_DESCRIPTION OF THE TASK_
Write out every entry exactly as it stands.
Start of Block
-- ==== Sys2Proof/Machine/HostPort.lean ====
section
/-! DEFINITION. The host's side: hardware reset (70_reset_and_hazards.md R280), soft reset (R281), and the effect and the reply
of every host action, idle and busy (20_memory.md R67, R284, R285). -/

namespace Sys2Proof.Machine

variable {ν : Type}

/-! ### Reset -/

/-- Hardware reset: every register at its reset value, every buffer element unspecified (R280, R46, R47). -/
def hardReset (H : Params ν) (_ : Engine ν) : Engine ν := Engine.reset H.num.zero

/-- A piece that the command in progress could write, so that discarding the command leaves it unspecified: the write
set of R49 for the latched word and the period, none when the engine is idle or the word is illegal (R281). -/
def discarded (e : Engine ν) (p : Piece) : Bool :=
  e.busy &&
    match decode (fetch e) with
    | .ok i => mayWrite e.P i p
    | .error _ => false

/-- Soft reset: the registers as after hardware reset; the buffers keep their contents but for what a discarded command
could write; `REC` is kept (R281). -/
def softReset (H : Params ν) (e : Engine ν) : Engine ν :=
  { Engine.reset H.num.zero with
    v0 := forget (fun k => discarded e (.vec .v0 k)) e.v0
    v1 := forget (fun k => discarded e (.vec .v1 k)) e.v1
    v2 := forget (fun k => discarded e (.vec .v2 k)) e.v2
    v3 := forget (fun k => discarded e (.vec .v3 k)) e.v3
    acc := forget (fun n => discarded e (.acc n)) e.acc
    res := forget (fun n => discarded e (.res n)) e.res
    recording := e.recording }

/-! ### The register slots (R23, R65) -/

/-- The number of a slot (R23). -/
def Slot.number : Slot → Nat
  | .ctrl => 0
  | .status => 1
  | .err => 2
  | .errCmd => 3
  | .cmd => 4
  | .period => 5
  | .duty => 6
  | .sRate => 7
  | .recLen => 8
  | .blk => 9
  | .divFloor => 10
  | .nBlk => 11
  | .accCnt => 12
  | .degenCnt => 13
  | .peakIdx => 14
  | .reserved => 15

/-- The slot with number `n`, for `n` from 0 to 15 (R23). -/
def slotOfNat (n : Nat) : Slot :=
  match n with
  | 0 => .ctrl
  | 1 => .status
  | 2 => .err
  | 3 => .errCmd
  | 4 => .cmd
  | 5 => .period
  | 6 => .duty
  | 7 => .sRate
  | 8 => .recLen
  | 9 => .blk
  | 10 => .divFloor
  | 11 => .nBlk
  | 12 => .accCnt
  | 13 => .degenCnt
  | 14 => .peakIdx
  | _ => .reserved

/-- `x[i]` as the host reads it: slot 4 (`CMD`) and slot 15 read 0 (R23, R28). -/
def readSlot (e : Engine ν) (i : Slot) : Word :=
  match i with
  | .ctrl => e.ctrl
  | .status => e.status
  | .err => e.err
  | .errCmd => e.errCmd
  | .cmd => 0#32
  | .period => e.period
  | .duty => e.duty
  | .sRate => e.sRate
  | .recLen => e.recLen
  | .blk => e.blk
  | .divFloor => e.divFloor
  | .nBlk => e.nBlk
  | .accCnt => e.accCnt
  | .degenCnt => e.degenCnt
  | .peakIdx => e.peakIdx
  | .reserved => 0#32

/-- The slots a busy read answers with an unspecified word: `NBLK`, `ACC_CNT`, `DEGEN_CNT`, `PEAK_IDX` (R67, R285). -/
def resultSlot (i : Slot) : Bool := i == .nBlk || i == .accCnt || i == .degenCnt || i == .peakIdx

/-- A write dropped while busy, with `REJ` set (R284). -/
def whenIdle (f : Engine ν → Engine ν) (e : Engine ν) : Engine ν := if e.busy then reject e else f e

/-- A write to `CTRL`: with bit 31 (`SRST`) set it is the soft reset and its other bits are ignored (R24, R281). -/
def writeCtrl (H : Params ν) (w : Word) (e : Engine ν) : Engine ν :=
  if w.getLsbD 31 then softReset H e else writeEnables w e

/-- A write to `CMD`: accepted if the engine is idle and no fault is outstanding, else dropped with `REJ` (R28, R249). -/
def writeCmd (w : Word) (e : Engine ν) : Engine ν := if !e.busy && e.code == 0 then accept w e else reject e

/-- `HostWriteCsr(i, w)` (R67): read-only slots and slot 15 ignore it without `REJ` (R23). -/
def writeSlot (H : Params ν) (i : Slot) (w : Word) (e : Engine ν) : Engine ν :=
  match i with
  | .ctrl => writeCtrl H w e
  | .status => clearStatus w e
  | .err => clearErr e
  | .errCmd => e
  | .cmd => writeCmd w e
  | .period => whenIdle (fun e => { e with period := w }) e
  | .duty => whenIdle (fun e => { e with duty := w }) e
  | .sRate => whenIdle (fun e => { e with sRate := w }) e
  | .recLen => whenIdle (fun e => { e with recLen := w }) e
  | .blk => whenIdle (fun e => { e with blk := w }) e
  | .divFloor => whenIdle (fun e => { e with divFloor := w }) e
  | .nBlk => e
  | .accCnt => e
  | .degenCnt => e
  | .peakIdx => e
  | .reserved => e

/-! ### The actions -/

/-- The action exists: its index is in range (R67: indices outside the stated ranges are not actions of the host). -/
def actionExists (H : Params ν) : HostAction ν → Bool
  | .readCsr _ => true
  | .writeCsr _ _ => true
  | .readRec i _ => decide (i < H.recCap)
  | .writeRec i _ _ => decide (i < H.recCap)
  | .readV _ k => decide (k < H.pMax)
  | .writeV _ k _ => decide (k < H.pMax)
  | .readAcc n => decide (n < H.pMax)
  | .writeAcc n _ => decide (n < H.pMax)
  | .readRes n => decide (n < H.pMax)
  | .writeRes n _ => decide (n < H.pMax)
  | .readDelayMs => true

/-- The effect of an action on the engine (R67). Reads have none (R64). -/
def actionEffect (H : Params ν) (a : HostAction ν) (e : Engine ν) : Engine ν :=
  match a with
  | .readCsr _ => e
  | .writeCsr i w => writeSlot H i w e
  | .readRec _ _ => e
  | .writeRec i c w => whenIdle (memWrite (sampleAddr i c) w) e
  | .readV _ _ => e
  | .writeV j k z => whenIdle (fun e => setVreg j (store k z (e.vreg j)) e) e
  | .readAcc _ => e
  | .writeAcc n x => whenIdle (fun e => { e with acc := store n x e.acc }) e
  | .readRes _ => e
  | .writeRes n x => whenIdle (fun e => { e with res := store n x e.res }) e
  | .readDelayMs => e

/-- What an action returns; a write returns nothing (R67). While busy the results and buffers answer with a fresh free
value (R285, 93_implementation_defined.md U3, log entry 5). -/
def actionReply (H : Params ν) (d : Nat) (e : Engine ν) : HostAction ν → Reply ν
  | .readCsr i => .word (if e.busy && resultSlot i then H.free.word d else readSlot e i)
  | .writeCsr _ _ => .none
  | .readRec i c => .word (memRead H d e (sampleAddr i c))
  | .writeRec _ _ _ => .none
  | .readV j k => .cx (if e.busy then H.free.cx d .host j k else readV H d .host e j k)
  | .writeV _ _ _ => .none
  | .readAcc n => .num (if e.busy then H.free.num d .acc n else readAcc H d e n)
  | .writeAcc _ _ => .none
  | .readRes n => .num (if e.busy then H.free.num d .res n else readRes H d e n)
  | .writeRes _ _ => .none
  | .readDelayMs => .num (if e.busy then H.free.num d .delayMs 0 else e.delayMs)

/-- The host's read data after an action: a read replaces it, a write leaves it. -/
def replyAfter (r old : Reply ν) : Reply ν :=
  match r with
  | .none => old
  | r => r

/-- A host action in the machine: one atomic step of the host (R67). -/
def hostAct (a : HostAction NumVal) (s : State) : Host.Outcome State Fault Refusal :=
  if actionExists Config.params a then
    .next { s with
      toEngine := actionEffect Config.params a s.toEngine
      reply := replyAfter (actionReply Config.params s.draws s.toEngine a) s.reply }
  else .fault .noSuchElement

end Sys2Proof.Machine
end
End of Block
_RESPONSE BOX_
-- ==== Sys2Proof/Machine/HostPort.lean ====
section
/-! DEFINITION. The host's side: hardware reset (70_reset_and_hazards.md R280), soft reset (R281), and the effect and the reply
of every host action, idle and busy (20_memory.md R67, R284, R285). -/

namespace Sys2Proof.Machine

variable {ν : Type}

/-! ### Reset -/

/-- Hardware reset: every register at its reset value, every buffer element unspecified (R280, R46, R47). -/
def hardReset (H : Params ν) (_ : Engine ν) : Engine ν := Engine.reset H.num.zero

/-- A piece that the command in progress could write, so that discarding the command leaves it unspecified: the write
set of R49 for the latched word and the period, none when the engine is idle or the word is illegal (R281). -/
def discarded (e : Engine ν) (p : Piece) : Bool :=
  e.busy &&
    match decode (fetch e) with
    | .ok i => mayWrite e.P i p
    | .error _ => false

/-- Soft reset: the registers as after hardware reset; the buffers keep their contents but for what a discarded command
could write; `REC` is kept (R281). -/
def softReset (H : Params ν) (e : Engine ν) : Engine ν :=
  { Engine.reset H.num.zero with
    v0 := forget (fun k => discarded e (.vec .v0 k)) e.v0
    v1 := forget (fun k => discarded e (.vec .v1 k)) e.v1
    v2 := forget (fun k => discarded e (.vec .v2 k)) e.v2
    v3 := forget (fun k => discarded e (.vec .v3 k)) e.v3
    acc := forget (fun n => discarded e (.acc n)) e.acc
    res := forget (fun n => discarded e (.res n)) e.res
    recording := e.recording }

/-! ### The register slots (R23, R65) -/

/-- The number of a slot (R23). -/
def Slot.number : Slot → Nat
  | .ctrl => 0
  | .status => 1
  | .err => 2
  | .errCmd => 3
  | .cmd => 4
  | .period => 5
  | .duty => 6
  | .sRate => 7
  | .recLen => 8
  | .blk => 9
  | .divFloor => 10
  | .nBlk => 11
  | .accCnt => 12
  | .degenCnt => 13
  | .peakIdx => 14
  | .reserved => 15

/-- The slot with number `n`, for `n` from 0 to 15 (R23). -/
def slotOfNat (n : Nat) : Slot :=
  match n with
  | 0 => .ctrl
  | 1 => .status
  | 2 => .err
  | 3 => .errCmd
  | 4 => .cmd
  | 5 => .period
  | 6 => .duty
  | 7 => .sRate
  | 8 => .recLen
  | 9 => .blk
  | 10 => .divFloor
  | 11 => .nBlk
  | 12 => .accCnt
  | 13 => .degenCnt
  | 14 => .peakIdx
  | _ => .reserved

/-- `x[i]` as the host reads it: slot 4 (`CMD`) and slot 15 read 0 (R23, R28). -/
def readSlot (e : Engine ν) (i : Slot) : Word :=
  match i with
  | .ctrl => e.ctrl
  | .status => e.status
  | .err => e.err
  | .errCmd => e.errCmd
  | .cmd => 0#32
  | .period => e.period
  | .duty => e.duty
  | .sRate => e.sRate
  | .recLen => e.recLen
  | .blk => e.blk
  | .divFloor => e.divFloor
  | .nBlk => e.nBlk
  | .accCnt => e.accCnt
  | .degenCnt => e.degenCnt
  | .peakIdx => e.peakIdx
  | .reserved => 0#32

/-- The slots a busy read answers with an unspecified word: `NBLK`, `ACC_CNT`, `DEGEN_CNT`, `PEAK_IDX` (R67, R285). -/
def resultSlot (i : Slot) : Bool := i == .nBlk || i == .accCnt || i == .degenCnt || i == .peakIdx

/-- A write dropped while busy, with `REJ` set (R284). -/
def whenIdle (f : Engine ν → Engine ν) (e : Engine ν) : Engine ν := if e.busy then reject e else f e

/-- A write to `CTRL`: with bit 31 (`SRST`) set it is the soft reset and its other bits are ignored (R24, R281). -/
def writeCtrl (H : Params ν) (w : Word) (e : Engine ν) : Engine ν :=
  if w.getLsbD 31 then softReset H e else writeEnables w e

/-- A write to `CMD`: accepted if the engine is idle and no fault is outstanding, else dropped with `REJ` (R28, R249). -/
def writeCmd (w : Word) (e : Engine ν) : Engine ν := if !e.busy && e.code == 0 then accept w e else reject e

/-- `HostWriteCsr(i, w)` (R67): read-only slots and slot 15 ignore it without `REJ` (R23). -/
def writeSlot (H : Params ν) (i : Slot) (w : Word) (e : Engine ν) : Engine ν :=
  match i with
  | .ctrl => writeCtrl H w e
  | .status => clearStatus w e
  | .err => clearErr e
  | .errCmd => e
  | .cmd => writeCmd w e
  | .period => whenIdle (fun e => { e with period := w }) e
  | .duty => whenIdle (fun e => { e with duty := w }) e
  | .sRate => whenIdle (fun e => { e with sRate := w }) e
  | .recLen => whenIdle (fun e => { e with recLen := w }) e
  | .blk => whenIdle (fun e => { e with blk := w }) e
  | .divFloor => whenIdle (fun e => { e with divFloor := w }) e
  | .nBlk => e
  | .accCnt => e
  | .degenCnt => e
  | .peakIdx => e
  | .reserved => e

/-! ### The actions -/

/-- The action exists: its index is in range (R67: indices outside the stated ranges are not actions of the host). -/
def actionExists (H : Params ν) : HostAction ν → Bool
  | .readCsr _ => true
  | .writeCsr _ _ => true
  | .readRec i _ => decide (i < H.recCap)
  | .writeRec i _ _ => decide (i < H.recCap)
  | .readV _ k => decide (k < H.pMax)
  | .writeV _ k _ => decide (k < H.pMax)
  | .readAcc n => decide (n < H.pMax)
  | .writeAcc n _ => decide (n < H.pMax)
  | .readRes n => decide (n < H.pMax)
  | .writeRes n _ => decide (n < H.pMax)
  | .readDelayMs => true

/-- The effect of an action on the engine (R67). Reads have none (R64). -/
def actionEffect (H : Params ν) (a : HostAction ν) (e : Engine ν) : Engine ν :=
  match a with
  | .readCsr _ => e
  | .writeCsr i w => writeSlot H i w e
  | .readRec _ _ => e
  | .writeRec i c w => whenIdle (memWrite (sampleAddr i c) w) e
  | .readV _ _ => e
  | .writeV j k z => whenIdle (fun e => setVreg j (store k z (e.vreg j)) e) e
  | .readAcc _ => e
  | .writeAcc n x => whenIdle (fun e => { e with acc := store n x e.acc }) e
  | .readRes _ => e
  | .writeRes n x => whenIdle (fun e => { e with res := store n x e.res }) e
  | .readDelayMs => e

/-- What an action returns; a write returns nothing (R67). While busy the results and buffers answer with a fresh free
value (R285, 93_implementation_defined.md U3, log entry 5). -/
def actionReply (H : Params ν) (d : Nat) (e : Engine ν) : HostAction ν → Reply ν
  | .readCsr i => .word (if e.busy && resultSlot i then H.free.word d else readSlot e i)
  | .writeCsr _ _ => .none
  | .readRec i c => .word (memRead H d e (sampleAddr i c))
  | .writeRec _ _ _ => .none
  | .readV j k => .cx (if e.busy then H.free.cx d .host j k else readV H d .host e j k)
  | .writeV _ _ _ => .none
  | .readAcc n => .num (if e.busy then H.free.num d .acc n else readAcc H d e n)
  | .writeAcc _ _ => .none
  | .readRes n => .num (if e.busy then H.free.num d .res n else readRes H d e n)
  | .writeRes _ _ => .none
  | .readDelayMs => .num (if e.busy then H.free.num d .delayMs 0 else e.delayMs)

/-- The host's read data after an action: a read replaces it, a write leaves it. -/
def replyAfter (r old : Reply ν) : Reply ν :=
  match r with
  | .none => old
  | r => r

/-- A host action in the machine: one atomic step of the host (R67). -/
def hostAct (a : HostAction NumVal) (s : State) : Host.Outcome State Fault Refusal :=
  if actionExists Config.params a then
    .next { s with
      toEngine := actionEffect Config.params a s.toEngine
      reply := replyAfter (actionReply Config.params s.draws s.toEngine a) s.reply }
  else .fault .noSuchElement

end Sys2Proof.Machine
end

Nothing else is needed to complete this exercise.